• **Saved data entries**:
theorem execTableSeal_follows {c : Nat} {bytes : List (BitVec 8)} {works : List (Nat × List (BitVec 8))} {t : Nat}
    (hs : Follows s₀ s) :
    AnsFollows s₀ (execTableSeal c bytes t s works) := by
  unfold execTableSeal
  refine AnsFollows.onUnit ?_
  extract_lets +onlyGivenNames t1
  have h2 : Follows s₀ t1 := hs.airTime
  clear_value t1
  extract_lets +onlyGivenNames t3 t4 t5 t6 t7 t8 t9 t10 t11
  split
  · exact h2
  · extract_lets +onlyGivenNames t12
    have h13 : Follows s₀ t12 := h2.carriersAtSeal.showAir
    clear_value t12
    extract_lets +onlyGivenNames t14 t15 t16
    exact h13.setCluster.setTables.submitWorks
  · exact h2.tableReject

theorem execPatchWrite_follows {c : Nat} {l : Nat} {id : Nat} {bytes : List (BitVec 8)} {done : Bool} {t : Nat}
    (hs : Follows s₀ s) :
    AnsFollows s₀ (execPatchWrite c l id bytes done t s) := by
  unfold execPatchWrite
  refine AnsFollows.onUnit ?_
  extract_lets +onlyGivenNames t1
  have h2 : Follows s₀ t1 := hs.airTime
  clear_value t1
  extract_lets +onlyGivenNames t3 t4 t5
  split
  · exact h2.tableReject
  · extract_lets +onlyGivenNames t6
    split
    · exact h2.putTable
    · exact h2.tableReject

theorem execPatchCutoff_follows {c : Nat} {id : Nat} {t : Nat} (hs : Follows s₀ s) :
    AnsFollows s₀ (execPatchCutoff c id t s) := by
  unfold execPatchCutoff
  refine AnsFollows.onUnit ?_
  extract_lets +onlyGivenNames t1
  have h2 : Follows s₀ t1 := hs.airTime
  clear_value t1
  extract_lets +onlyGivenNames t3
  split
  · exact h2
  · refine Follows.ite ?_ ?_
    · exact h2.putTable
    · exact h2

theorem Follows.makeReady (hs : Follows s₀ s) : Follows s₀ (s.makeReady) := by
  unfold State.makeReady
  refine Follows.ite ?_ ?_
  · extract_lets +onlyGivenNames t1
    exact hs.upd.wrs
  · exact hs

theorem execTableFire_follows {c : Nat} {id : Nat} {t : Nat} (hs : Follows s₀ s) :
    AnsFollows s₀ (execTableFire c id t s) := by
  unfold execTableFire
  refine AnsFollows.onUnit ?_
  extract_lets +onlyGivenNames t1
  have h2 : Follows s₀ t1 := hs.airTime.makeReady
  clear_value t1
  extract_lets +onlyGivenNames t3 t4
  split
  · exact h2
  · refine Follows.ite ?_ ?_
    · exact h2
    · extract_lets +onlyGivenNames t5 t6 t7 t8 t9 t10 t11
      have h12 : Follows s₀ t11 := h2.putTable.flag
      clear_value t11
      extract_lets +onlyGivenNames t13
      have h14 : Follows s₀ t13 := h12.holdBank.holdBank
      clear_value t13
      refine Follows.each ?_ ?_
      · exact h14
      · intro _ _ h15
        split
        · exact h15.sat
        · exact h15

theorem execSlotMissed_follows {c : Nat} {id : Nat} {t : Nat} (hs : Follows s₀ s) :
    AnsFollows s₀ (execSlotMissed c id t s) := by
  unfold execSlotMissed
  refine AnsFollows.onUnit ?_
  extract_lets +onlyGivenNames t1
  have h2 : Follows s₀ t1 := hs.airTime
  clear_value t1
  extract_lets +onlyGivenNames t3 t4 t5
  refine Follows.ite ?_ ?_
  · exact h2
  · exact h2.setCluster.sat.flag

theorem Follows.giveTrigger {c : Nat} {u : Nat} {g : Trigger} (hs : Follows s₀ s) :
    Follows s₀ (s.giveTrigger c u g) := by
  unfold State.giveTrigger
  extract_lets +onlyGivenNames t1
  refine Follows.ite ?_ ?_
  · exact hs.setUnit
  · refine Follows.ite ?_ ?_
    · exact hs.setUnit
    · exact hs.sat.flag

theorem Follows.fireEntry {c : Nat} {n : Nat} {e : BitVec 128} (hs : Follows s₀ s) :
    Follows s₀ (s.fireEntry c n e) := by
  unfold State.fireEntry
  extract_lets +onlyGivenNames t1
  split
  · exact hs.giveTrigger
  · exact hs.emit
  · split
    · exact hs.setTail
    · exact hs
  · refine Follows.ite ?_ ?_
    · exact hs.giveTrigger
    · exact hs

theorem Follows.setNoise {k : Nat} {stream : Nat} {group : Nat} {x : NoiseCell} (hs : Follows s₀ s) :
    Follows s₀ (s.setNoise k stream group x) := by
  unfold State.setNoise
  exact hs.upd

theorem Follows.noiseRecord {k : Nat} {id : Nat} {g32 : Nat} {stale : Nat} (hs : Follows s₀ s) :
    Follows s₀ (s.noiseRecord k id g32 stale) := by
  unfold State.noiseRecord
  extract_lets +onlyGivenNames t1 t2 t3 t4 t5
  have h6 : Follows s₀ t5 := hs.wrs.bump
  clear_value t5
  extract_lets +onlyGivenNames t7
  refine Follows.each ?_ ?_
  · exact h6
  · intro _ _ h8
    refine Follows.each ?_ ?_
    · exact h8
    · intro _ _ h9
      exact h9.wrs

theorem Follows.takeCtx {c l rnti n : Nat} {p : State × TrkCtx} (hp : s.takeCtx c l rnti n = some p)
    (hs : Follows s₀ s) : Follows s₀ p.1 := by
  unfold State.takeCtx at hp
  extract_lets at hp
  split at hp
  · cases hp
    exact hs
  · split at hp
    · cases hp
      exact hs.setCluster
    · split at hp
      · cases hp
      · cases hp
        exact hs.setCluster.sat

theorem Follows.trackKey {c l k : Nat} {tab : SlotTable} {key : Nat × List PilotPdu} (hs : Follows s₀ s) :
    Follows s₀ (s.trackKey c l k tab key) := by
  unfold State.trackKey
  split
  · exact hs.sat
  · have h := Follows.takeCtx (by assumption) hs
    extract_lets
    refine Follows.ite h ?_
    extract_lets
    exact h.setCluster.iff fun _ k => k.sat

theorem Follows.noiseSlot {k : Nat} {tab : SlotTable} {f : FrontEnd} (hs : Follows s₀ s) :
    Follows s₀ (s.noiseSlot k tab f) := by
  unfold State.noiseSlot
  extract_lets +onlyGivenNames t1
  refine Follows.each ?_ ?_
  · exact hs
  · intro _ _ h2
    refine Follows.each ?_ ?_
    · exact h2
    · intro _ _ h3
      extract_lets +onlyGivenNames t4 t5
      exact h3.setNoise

--

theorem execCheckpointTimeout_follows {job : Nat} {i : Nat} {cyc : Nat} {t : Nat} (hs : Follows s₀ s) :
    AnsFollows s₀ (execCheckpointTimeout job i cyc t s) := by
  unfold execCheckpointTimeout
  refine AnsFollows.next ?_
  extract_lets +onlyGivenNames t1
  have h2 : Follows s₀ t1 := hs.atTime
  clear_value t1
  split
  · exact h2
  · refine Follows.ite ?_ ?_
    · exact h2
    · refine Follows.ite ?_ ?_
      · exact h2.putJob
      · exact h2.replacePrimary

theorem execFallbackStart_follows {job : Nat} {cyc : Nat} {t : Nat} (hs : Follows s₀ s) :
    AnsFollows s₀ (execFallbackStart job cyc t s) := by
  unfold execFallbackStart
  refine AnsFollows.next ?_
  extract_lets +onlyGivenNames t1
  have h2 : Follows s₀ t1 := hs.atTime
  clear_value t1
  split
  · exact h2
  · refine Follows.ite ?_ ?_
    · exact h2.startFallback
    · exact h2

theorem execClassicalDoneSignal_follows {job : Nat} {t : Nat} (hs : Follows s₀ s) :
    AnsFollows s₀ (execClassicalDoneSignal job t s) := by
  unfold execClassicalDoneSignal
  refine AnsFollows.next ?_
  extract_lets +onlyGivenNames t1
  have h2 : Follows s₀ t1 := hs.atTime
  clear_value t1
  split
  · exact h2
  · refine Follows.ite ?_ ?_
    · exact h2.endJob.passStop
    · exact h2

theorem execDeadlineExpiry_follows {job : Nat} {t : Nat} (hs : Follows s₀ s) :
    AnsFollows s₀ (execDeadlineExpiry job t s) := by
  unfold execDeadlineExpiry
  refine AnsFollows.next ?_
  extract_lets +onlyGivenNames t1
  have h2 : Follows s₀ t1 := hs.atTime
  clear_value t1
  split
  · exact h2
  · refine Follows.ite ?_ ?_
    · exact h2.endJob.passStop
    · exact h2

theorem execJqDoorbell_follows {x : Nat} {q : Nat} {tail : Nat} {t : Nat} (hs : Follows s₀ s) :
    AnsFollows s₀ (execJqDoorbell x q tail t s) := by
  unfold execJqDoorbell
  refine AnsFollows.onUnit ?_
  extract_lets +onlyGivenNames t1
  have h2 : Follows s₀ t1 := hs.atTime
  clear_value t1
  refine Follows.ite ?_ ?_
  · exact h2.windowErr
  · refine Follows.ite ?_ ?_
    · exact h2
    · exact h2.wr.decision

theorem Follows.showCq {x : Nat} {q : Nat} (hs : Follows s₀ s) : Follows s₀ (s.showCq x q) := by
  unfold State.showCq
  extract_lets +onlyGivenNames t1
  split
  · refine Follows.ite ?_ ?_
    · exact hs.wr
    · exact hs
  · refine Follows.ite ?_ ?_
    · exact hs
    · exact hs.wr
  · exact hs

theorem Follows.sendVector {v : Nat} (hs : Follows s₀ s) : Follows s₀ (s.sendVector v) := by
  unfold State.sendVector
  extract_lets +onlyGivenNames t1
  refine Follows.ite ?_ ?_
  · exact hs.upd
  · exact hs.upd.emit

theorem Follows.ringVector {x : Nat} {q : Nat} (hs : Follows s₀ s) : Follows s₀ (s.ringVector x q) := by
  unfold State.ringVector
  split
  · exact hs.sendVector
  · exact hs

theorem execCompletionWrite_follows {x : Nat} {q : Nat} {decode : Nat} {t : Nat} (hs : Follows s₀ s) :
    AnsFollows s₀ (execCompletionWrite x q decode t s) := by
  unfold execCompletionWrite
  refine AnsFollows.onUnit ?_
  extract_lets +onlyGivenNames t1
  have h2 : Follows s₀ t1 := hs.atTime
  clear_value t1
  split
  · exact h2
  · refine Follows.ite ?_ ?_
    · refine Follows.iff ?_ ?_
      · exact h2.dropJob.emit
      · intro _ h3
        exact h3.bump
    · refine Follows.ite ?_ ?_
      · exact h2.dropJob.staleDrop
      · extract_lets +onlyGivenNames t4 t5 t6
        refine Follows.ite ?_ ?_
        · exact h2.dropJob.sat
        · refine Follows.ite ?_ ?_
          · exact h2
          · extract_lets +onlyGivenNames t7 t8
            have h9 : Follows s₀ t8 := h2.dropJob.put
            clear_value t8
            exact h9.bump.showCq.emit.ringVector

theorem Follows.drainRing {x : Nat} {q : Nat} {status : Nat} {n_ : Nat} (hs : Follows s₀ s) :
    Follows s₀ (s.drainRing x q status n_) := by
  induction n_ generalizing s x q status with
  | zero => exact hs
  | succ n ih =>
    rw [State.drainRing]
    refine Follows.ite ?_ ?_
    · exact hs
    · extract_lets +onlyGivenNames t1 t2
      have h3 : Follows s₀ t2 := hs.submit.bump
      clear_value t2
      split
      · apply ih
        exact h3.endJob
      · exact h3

...

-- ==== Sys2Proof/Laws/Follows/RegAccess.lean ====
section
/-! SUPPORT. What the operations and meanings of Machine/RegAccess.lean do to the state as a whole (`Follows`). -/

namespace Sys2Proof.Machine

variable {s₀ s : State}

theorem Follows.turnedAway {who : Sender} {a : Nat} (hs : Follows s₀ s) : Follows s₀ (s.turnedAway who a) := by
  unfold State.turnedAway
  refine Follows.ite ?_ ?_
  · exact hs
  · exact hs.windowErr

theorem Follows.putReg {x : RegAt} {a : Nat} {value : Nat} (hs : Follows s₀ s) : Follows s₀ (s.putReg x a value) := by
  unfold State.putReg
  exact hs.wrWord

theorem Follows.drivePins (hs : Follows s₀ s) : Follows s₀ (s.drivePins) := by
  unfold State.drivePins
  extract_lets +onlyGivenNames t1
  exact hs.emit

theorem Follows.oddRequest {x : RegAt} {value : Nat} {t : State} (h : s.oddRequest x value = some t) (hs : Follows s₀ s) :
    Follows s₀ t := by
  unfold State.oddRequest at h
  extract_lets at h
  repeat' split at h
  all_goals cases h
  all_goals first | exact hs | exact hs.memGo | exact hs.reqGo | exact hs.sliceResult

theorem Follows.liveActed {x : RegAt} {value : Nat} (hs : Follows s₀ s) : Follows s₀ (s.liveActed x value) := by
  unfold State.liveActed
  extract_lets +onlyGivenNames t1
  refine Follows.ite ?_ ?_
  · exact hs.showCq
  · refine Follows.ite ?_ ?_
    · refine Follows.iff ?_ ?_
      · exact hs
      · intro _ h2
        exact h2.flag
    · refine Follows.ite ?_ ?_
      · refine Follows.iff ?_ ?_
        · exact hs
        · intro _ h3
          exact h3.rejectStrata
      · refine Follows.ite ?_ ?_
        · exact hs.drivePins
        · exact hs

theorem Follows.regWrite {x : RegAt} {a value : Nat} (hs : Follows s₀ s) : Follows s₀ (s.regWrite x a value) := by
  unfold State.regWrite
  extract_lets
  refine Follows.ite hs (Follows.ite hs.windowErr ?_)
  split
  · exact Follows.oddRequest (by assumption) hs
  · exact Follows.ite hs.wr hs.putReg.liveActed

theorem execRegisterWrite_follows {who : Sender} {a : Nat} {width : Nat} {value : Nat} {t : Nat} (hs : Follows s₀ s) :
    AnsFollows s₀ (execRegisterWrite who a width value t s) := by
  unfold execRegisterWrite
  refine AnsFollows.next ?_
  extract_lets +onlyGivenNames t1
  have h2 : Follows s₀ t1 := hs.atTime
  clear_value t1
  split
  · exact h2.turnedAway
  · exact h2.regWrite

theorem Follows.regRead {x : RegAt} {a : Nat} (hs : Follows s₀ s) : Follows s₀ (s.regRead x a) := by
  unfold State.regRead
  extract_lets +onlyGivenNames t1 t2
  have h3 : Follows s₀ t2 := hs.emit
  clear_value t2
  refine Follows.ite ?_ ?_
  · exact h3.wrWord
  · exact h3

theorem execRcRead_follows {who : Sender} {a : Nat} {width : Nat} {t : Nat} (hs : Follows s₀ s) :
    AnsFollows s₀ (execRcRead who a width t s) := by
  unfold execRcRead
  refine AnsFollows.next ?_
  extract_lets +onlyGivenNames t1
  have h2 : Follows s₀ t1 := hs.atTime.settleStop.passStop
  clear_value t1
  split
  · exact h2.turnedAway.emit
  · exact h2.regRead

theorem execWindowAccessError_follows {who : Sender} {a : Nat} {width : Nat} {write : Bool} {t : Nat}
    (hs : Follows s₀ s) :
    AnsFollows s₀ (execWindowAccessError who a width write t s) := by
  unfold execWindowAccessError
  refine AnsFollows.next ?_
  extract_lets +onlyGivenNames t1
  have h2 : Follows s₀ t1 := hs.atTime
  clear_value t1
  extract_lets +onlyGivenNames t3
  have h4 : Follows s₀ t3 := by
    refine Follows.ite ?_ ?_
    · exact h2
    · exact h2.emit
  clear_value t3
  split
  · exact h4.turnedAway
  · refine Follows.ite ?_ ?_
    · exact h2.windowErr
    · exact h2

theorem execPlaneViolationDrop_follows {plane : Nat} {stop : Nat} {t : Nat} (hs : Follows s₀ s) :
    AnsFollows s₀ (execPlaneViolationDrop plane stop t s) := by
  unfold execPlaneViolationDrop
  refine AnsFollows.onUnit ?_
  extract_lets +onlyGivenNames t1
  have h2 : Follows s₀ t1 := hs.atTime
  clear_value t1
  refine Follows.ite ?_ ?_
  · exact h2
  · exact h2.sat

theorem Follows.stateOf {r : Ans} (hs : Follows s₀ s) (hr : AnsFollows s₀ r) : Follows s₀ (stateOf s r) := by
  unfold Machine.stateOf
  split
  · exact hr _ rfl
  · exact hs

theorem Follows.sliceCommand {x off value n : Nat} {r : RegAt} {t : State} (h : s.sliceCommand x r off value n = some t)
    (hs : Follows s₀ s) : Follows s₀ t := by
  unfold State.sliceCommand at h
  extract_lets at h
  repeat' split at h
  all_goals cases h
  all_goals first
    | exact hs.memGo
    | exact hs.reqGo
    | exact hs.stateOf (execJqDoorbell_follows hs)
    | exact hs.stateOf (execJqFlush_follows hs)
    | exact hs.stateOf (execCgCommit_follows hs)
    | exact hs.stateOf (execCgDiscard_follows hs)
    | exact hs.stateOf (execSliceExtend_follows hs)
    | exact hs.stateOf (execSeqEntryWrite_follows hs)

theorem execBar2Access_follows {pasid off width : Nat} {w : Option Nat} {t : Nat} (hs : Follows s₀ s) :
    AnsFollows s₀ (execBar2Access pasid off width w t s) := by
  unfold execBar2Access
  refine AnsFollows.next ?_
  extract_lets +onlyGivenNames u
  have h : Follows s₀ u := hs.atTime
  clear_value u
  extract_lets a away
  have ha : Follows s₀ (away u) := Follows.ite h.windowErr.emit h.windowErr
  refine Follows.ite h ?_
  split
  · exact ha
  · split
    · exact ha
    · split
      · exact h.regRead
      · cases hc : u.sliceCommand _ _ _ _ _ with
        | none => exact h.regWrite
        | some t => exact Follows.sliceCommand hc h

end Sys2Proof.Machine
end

• **Problem statement**: Wherever the string "liveActed" is found in the entries, copy the line it sits in.

• **Result**:
theorem Follows.liveActed {x : RegAt} {value : Nat} (hs : Follows s₀ s) : Follows s₀ (s.liveActed x value) := by
  unfold State.liveActed
  · exact Follows.ite hs.wr hs.putReg.liveActed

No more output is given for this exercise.